Liu’s plan had that one significant advantage over any other: we all wanted to destroy the Scholomance. I’m not even joking; the fact that we all loved the idea on a deeply visceral level would almost certainly help carry it off. And it wasn’t just resentment and spite working in us, although that would have been enough: I think everyone else felt as I did, secretly and irrationally, that if we could only succeed, if we could only destroy the whole place, we could save ourselves from ever having been in here. And every last one of us, from the most blithe freshman to the most crumpled senior, was longing more violently with every passing day to get out, out, out.

Well, except for our one special loony.

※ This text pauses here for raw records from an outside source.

-- ==== Sys2Proof/Certificates/Slice0/Obligations.lean ====
section
/-! DEFINITION. The statements for the provers. Each obligation is a conjunction of claims; a claim's docstring says what it states. -/

open Sys2Proof Sys2Proof.Machine

/-! ### The step and the whole machine -/

/-- A step takes the command at the front of the queue and runs exec on it with the queue's rest. On an empty queue the block idles, and the mesh clock brings CT's
fraction one step on, where CT runs and its beat is not at its end (the model's choice, assumptions 8 and 108). -/
def Claim.StepRunsFrontCommand : Prop :=
  (∀ (c : Instr) (rest : List Instr) (s : State), s.pending = c :: rest → step s = exec c { s with pending := rest }) ∧
    ∀ s : State, s.pending = [] → ∃ t, step s = .next t ∧ OnlyChanges [.cad] s t ∧
      t.cad = (if ctRuns s = true ∧ s.cad.ct.toNat < lastCt s.cad then { s.cad with ct := s.cad.ct + 1 } else s.cad)

/-- Each of the 199 commands, on every state and for all operands, is executed: none is refused, and only PRECHARGE with an input below the absolute
minimum of −0.5 V stops the machine (R552 gives no behaviour from there on). -/
def Claim.OnlyDamageStops : Prop :=
  (∀ (c : Instr) (s : State), (∀ mv, c = .precharge mv → -500 ≤ mv) → ∃ t, exec c s = .next t) ∧
    ∀ (mv : Int) (s : State), mv < -500 → exec (.precharge mv) s = .fault .inputDamage

/-- Module memory stays in its canonical form through every step. -/
def Claim.StepKeepsMemoryForm : Prop :=
  ∀ s t : State, Inv s → step s = .next t → Inv t

/-- The memory of the module right after reset is in its canonical form. -/
def Claim.ResetMemoryForm : Prop := Inv State.reset

/-! ### Cadence (chapter 02) -/

/-- A received beat edge in LOCKED, within its window: CT goes from the last edge to the start of the next beat, one beat further for each edge that was
missing, with fraction 0, and the measured period is taken; the pass-beat marks of the fields clear, and with an active control complex the snapshot
block is rebuilt with the new CT. A crossing whose pending counter is full (the stuck ones of the beat) loses this edge's pulse, which XING_STATUS and
a record of class 16 count; with none such, the log's once-per-beat mark clears and no event is raised. From that state t on, runs whose pass beat
begins are closed and what waited goes on. -/
def Claim.LockedBeatEdgeAdvancesCt : Prop :=
  ∀ (frac : BitVec 16) (off : Int) (per : Nat) (a b : Bool) (stuck : List Nat) (s : State), s.cad.state = .locked → inWindow s.cad off = true →
    ∃ t, exec (.beatEdge (.received frac off per a b) stuck) s = .next (resumeAccess (closePassing t)) ∧
      t.cad.ct = ctEdge s.cad.edge (s.cad.missing + 1) ∧ t.cad.ct.toNat % 65536 = 0 ∧ t.cad.edge = t.cad.ct ∧ t.cad.missing = 0 ∧ t.cad.periodPs = per ∧
      (∀ f, (getField t f).passNow = false) ∧ (s.rel.ccFailed = false → t.snap.seq = s.snap.seq + 1 ∧ t.snap.ct = t.cad.ct) ∧
      OnlyChanges [.cad, .sched, .host, .fields, .ports, .snap, .xing, .store, .rel] s t ∧
      ((∀ k ∈ stuckNow s stuck, lookupD 0 k s.xing.toggles < 15) → t.host.evtSent = false ∧ t.host.events = s.host.events ∧ t.store = s.store) ∧
      (∀ k, s.rel.ccFailed = false → xingClosed s 12 8 = false → stuck = [k] → beatPulse k = true → 15 ≤ lookupD 0 k s.xing.toggles →
        t.xing.overrun = true ∧ (Calm s → t.xing.count = min (s.xing.count + 1) 65535) ∧ Records 16 s t)

/-- CT never decreases at a beat edge (own, missing or received) while the module runs on a cadence (LOCKED, HOLDOVER, SLEW, INTERNAL), the realignment at
the end of an acquisition in HOLDOVER among them. CT stands in its beat before it, and clear of the end of its 64 bits. -/
def Claim.BeatEdgeNeverMovesCtBack : Prop :=
  ∀ (b : BeatSignal) (stuck : List Nat) (s t : State), ctRuns s = true → CtInBeat s.cad → s.cad.ct.toNat < 2 ^ 62 → s.cad.missing < 2 ^ 20 →
    exec (.beatEdge b stuck) s = .next t → s.cad.ct.toNat ≤ t.cad.ct.toNat

/-- After reset and after every step from a state where it is so (CT clear of the end of its 64 bits): CT stands in its beat, and the standby's own receiver stands
where the module's does, so that a takeover moves CT nowhere. -/
def Claim.CtStaysInItsBeat : Prop :=
  (CtInBeat State.reset.cad ∧ Mirrored State.reset) ∧
  ∀ s t : State, CtInBeat s.cad → Mirrored s → s.cad.ct.toNat < 2 ^ 62 → s.cad.missing < 2 ^ 20 → step s = .next t → CtInBeat t.cad ∧ Mirrored t

/-- Symbols and stamps. The samples at 3/8 and 5/8 of a beat decide the symbol: H then L is 0, L then H is 1, L and L idle. A stamp begins with the first
symbol that is not idle after at least 960 idle ones. TURN_STAMP takes its 64th bit: in LOCKED a whole, valid stamp with the predicted TURN ends a
run of bad stamps and sets NOM; any other adds to STAMP_ERR (saturating at 255) and to that run, and drops what an acquisition had gathered; the
standby's receiver follows. Away from a stamp's last bit, and in INTERNAL, nothing happens. -/
def Claim.LockedStampIsChecked : Prop :=
  (symbolOf true false = .zero ∧ symbolOf false true = .one ∧ symbolOf false false = .idle) ∧
  (∀ (y : Symbol) (n : Nat), y ≠ .idle → takeSymbol y (.idle n) = (if 960 ≤ n then .bits [y == .one] false else .idle 0, none)) ∧
  (∀ (a b : Bool) (l : List Bool) (broken : Bool) (s : State), s.cad.state = .locked → s.cad.rx = .bits l broken → l.length = 63 → s.cad.taken = false →
    let y := symbolOf a b
    let w := stampWord (l ++ [y == .one])
    let good := broken = false ∧ y ≠ .idle ∧ stampValid w = true ∧ stampTurn w = ctTurn s.cad.ct
    let c := { s.cad with rx := .idle 0, taken := true, judged := true }
    (good → exec (.turnStamp a b) s = .next (followCad { s with cad := { c with badStamps := 0, nom60 := stampNom w == 2 } })) ∧
    (¬good → exec (.turnStamp a b) s = .next (followCad { s with cad := { c with
      stampErr := min (s.cad.stampErr + 1) 255, badStamps := s.cad.badStamps + 1, acqTurn := none, acqEdges := 0, lockNext := false } }))) ∧
  ∀ (a b : Bool) (s : State), lastBit s.cad = false ∨ s.cad.state = .internal → exec (.turnStamp a b) s = .next s

/-- CADENCE_LOSS in LOCKED or SLEW once its condition holds (two edges missing in a row, two bad stamps in a row, or a period outside R21): HOLDOVER, with
CAD_HOLDOVER and a record of class 17; CT stays where no edge is missing, and with two edges missing in LOCKED stands 2 1/8 beats after the last
edge, the module's own beats between. CADENCE_LOSS without its condition does nothing. CAD_HOLDOVER is raised again after 256 turns of HOLDOVER, and not before. -/
def Claim.CadenceLossEntersHoldover : Prop :=
  (∀ (cause : LossCause) (s : State), s.cad.state = .locked ∨ s.cad.state = .slew →
    let cond := match cause with
      | .edges => 2 ≤ s.cad.missing
      | .stamps => 2 ≤ s.cad.badStamps
      | .period => periodOk s.cad.nom60 s.cad.periodPs = false
    (cond → ∃ t, exec (.cadenceLoss cause) s = .next t ∧ t.cad.state = .holdover ∧ (s.cad.missing = 0 → t.cad.ct = s.cad.ct) ∧
      (CtInBeat s.cad → s.cad.edge.toNat < 2 ^ 62 → s.cad.state = .locked → s.cad.missing = 2 → t.cad.ct.toNat = s.cad.edge.toNat + 2 * 65536 + 8192) ∧
      Raises Ev.cadHoldover s t ∧ Records 17 s t ∧
      OnlyChanges [.cad, .host, .store, .xing, .rel, .sched, .fields, .ports, .snap] s t ∧
      (s.cad.missing = 0 → HostSame s t ∧ OnlyChanges [.cad, .host, .store, .xing, .rel] s t)) ∧
    (¬cond → exec (.cadenceLoss cause) s = .next s)) ∧
  (∀ s : State, s.cad.state = .holdover → 262144 ≤ s.cad.holdBeats →
    exec .cadHoldover s = .next (post Ev.cadHoldover [] { s with cad := { s.cad with holdBeats := s.cad.holdBeats - 262144 } })) ∧
  ∀ s : State, s.cad.holdBeats < 262144 → exec .cadHoldover s = .next s

/-- Writes of CAD_CTRL in the privileged view, by the rows of its fields: SRC 0b01 and 0b10 start the internal cadence from the present CT; 0b11 leaves the field
and records ARG_REJECT; 0b00 from INTERNAL goes to HOLDOVER with CT unbroken and CAD_HOLDOVER, and from any other state keeps the state where a CT
has been established, else goes to UNLOCKED; with the lock closed the field keeps its value and LOCK_VIOLATION is raised. RESYNC after a CAD_REJECT
takes the received CT and locks; with plays, collectives or a commit pending or running it is refused with 0x0205 and nothing else changes. -/
def Claim.CadenceSourceWrites : Prop :=
  (∀ (h : HostAccess) (v : BitVec 2) (s : State), PrivServed h s →
    (s.host.privOpen = false → exec (.cadSrc h v) s = .next (lockViolation s)) ∧
    (s.host.privOpen = true → v = 3 → exec (.cadSrc h v) s = .next (post Ev.argReject [] s)) ∧
    (s.host.privOpen = true → v = 1 ∨ v = 2 → ∃ t, exec (.cadSrc h v) s = .next t ∧ t.cad.state = .internal ∧ t.cad.src = v ∧
      t.cad.ct = s.cad.ct ∧ t.cad.nom60 = (v == 2) ∧ OnlyChanges [.cad, .rel] s t) ∧
    (s.host.privOpen = true → v = 0 → s.cad.state = .internal → ∃ t, exec (.cadSrc h v) s = .next t ∧ t.cad.state = .holdover ∧
      t.cad.src = 0 ∧ t.cad.ct = s.cad.ct ∧ Raises Ev.cadHoldover s t ∧ HostSame s t ∧ OnlyChanges [.cad, .host, .rel, .xing, .store] s t) ∧
    (s.host.privOpen = true → v = 0 → s.cad.state ≠ .internal → ∃ t, exec (.cadSrc h v) s = .next t ∧ t.cad.src = 0 ∧ t.cad.ct = s.cad.ct ∧
      t.cad.state = (if s.cad.established then s.cad.state else .unlocked) ∧ OnlyChanges [.cad, .rel] s t)) ∧
  (∀ (h : HostAccess) (r : CtWord) (s : State), PrivServed h s → s.cad.state = .holdover → s.cad.rejected = true → s.cad.rct = some r →
    (resyncBusy s = true → exec (.resync h) s = .next (argReject 0x100 Status.resyncBusy s)) ∧
    (resyncBusy s = false → ∃ t, exec (.resync h) s = .next t ∧ t.cad.state = .locked ∧ t.cad.ct = r ∧ OnlyChanges [.cad, .rel] s t))

/-- CROSSING_TIMEOUT: XING_STATUS counts it (saturating at 0xFFFF; an interrupt's pulse that its events lose on the way counts too), TIMEOUT stands, the first record keeps its domain codes, the crossing refuses transfers
from then on, and no packet that had to pass it stands on the mesh any more. -/
def Claim.CrossingTimeoutClosesCrossing : Prop :=
  ∀ (a b : Nat) (s : State),
    ∃ t, exec (.crossingTimeout a b) s = .next t ∧ t.xing.timeout = true ∧
      (Calm s → t.xing.overrun = s.xing.overrun ∧ t.xing.count = min (s.xing.count + 1) 65535) ∧ min (s.xing.count + 1) 65535 ≤ t.xing.count ∧ xingClosed t a b = true ∧ (∀ c d, xingClosed s c d = true → xingClosed t c d = true) ∧
      (s.xing.timeout = false → s.xing.overrun = false → t.xing.src = a ∧ t.xing.dst = b) ∧
      (s.xing.timeout = true ∨ s.xing.overrun = true → t.xing.src = s.xing.src ∧ t.xing.dst = s.xing.dst) ∧
      (∀ x ∈ t.mesh, x ∈ s.mesh ∧ onCrossing a b x = false) ∧ t.mem = s.mem ∧ t.knots = s.knots

/-! ### Registers, doorbells, queues (chapters 18, 19) -/

/-- Writes of PRIV_LOCK's FREEZE and of JOB_SEED by their own rows, in a served access: FREEZE sticks; JOB_SEED takes the value, and with work of an
uncommitted step it keeps its value and ARG_REJECT records 0x0207; nothing else changes. -/
def Claim.SeedAndFreezeWrites : Prop :=
  (∀ (h : HostAccess) (s : State), PrivServed h s → exec (.privLockFreeze h) s = .next { s with host := { s.host with freeze := true } }) ∧
  (∀ (h : HostAccess) (v : W64) (s : State), Serves s →
    (seedBusy s = false → exec (.jobSeedWrite h v) s = .next { s with host := { s.host with seed := v } }) ∧
    (seedBusy s = true → exec (.jobSeedWrite h v) s = .next (argReject 0x30 Status.seedBusy s)))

Orion got increasingly sullen as July 2 crept closer. If he’d been resentful over the task he’d been assigned in our delightful scheme—he was going to be guarding the shaft that came down, facing the entire horde of mals at once—I would have considered it entirely justified. Since he didn’t mind his assignment in the slightest and in fact seemed to be looking forward to it in some weird demented anticipation, I had no idea what was bothering him.

That wasn’t true, of course, but I wasn’t allowing myself to have an idea what might be bothering him. He hadn’t asked me on another date since the disastrous attempt in the gym, which might have been out of mortification or because we hadn’t had a single day to ourselves since.

Either way, it was just as well. I came in here and I’ve survived in here being sensible all the time, trying to always do the cleverest thing I could manage, to see all the clear and sharp-edged dangers from every angle, so I could just barely squeeze past them without losing too much blood. I could never afford to look past survival, especially not for anything as insanely expensive and useless as happiness, and I don’t believe in it anyway. I’m too good at being hard, I’ve got so good at it, and I wasn’t going to go soft all of a sudden now. I wasn’t going to make Mum’s choice, wasn’t going to do something stupid because of a boy who’d come and sat shoulder-to-shoulder with me in the library, the two of us alone in a pool of light in the reaching dark all around—a boy who improbably thought I was just grand and who made my stomach fold itself over into squares when he was near me.

Everyone else was doing stupid things all round me—that whole last week, I was constantly stumbling over people making out in the library stacks, and making mealtime trades for condoms or alchemical brews of dubious efficacy, and even otherwise sensible people were giggling to each other in the girls’ about their plans for dramatic last-night hurrahs, which was stupider than anything else; you weren’t going to catch me losing sleep the night before we tried to carry out this insane scheme, even if Orion Lake turned up at my door with tea and cake.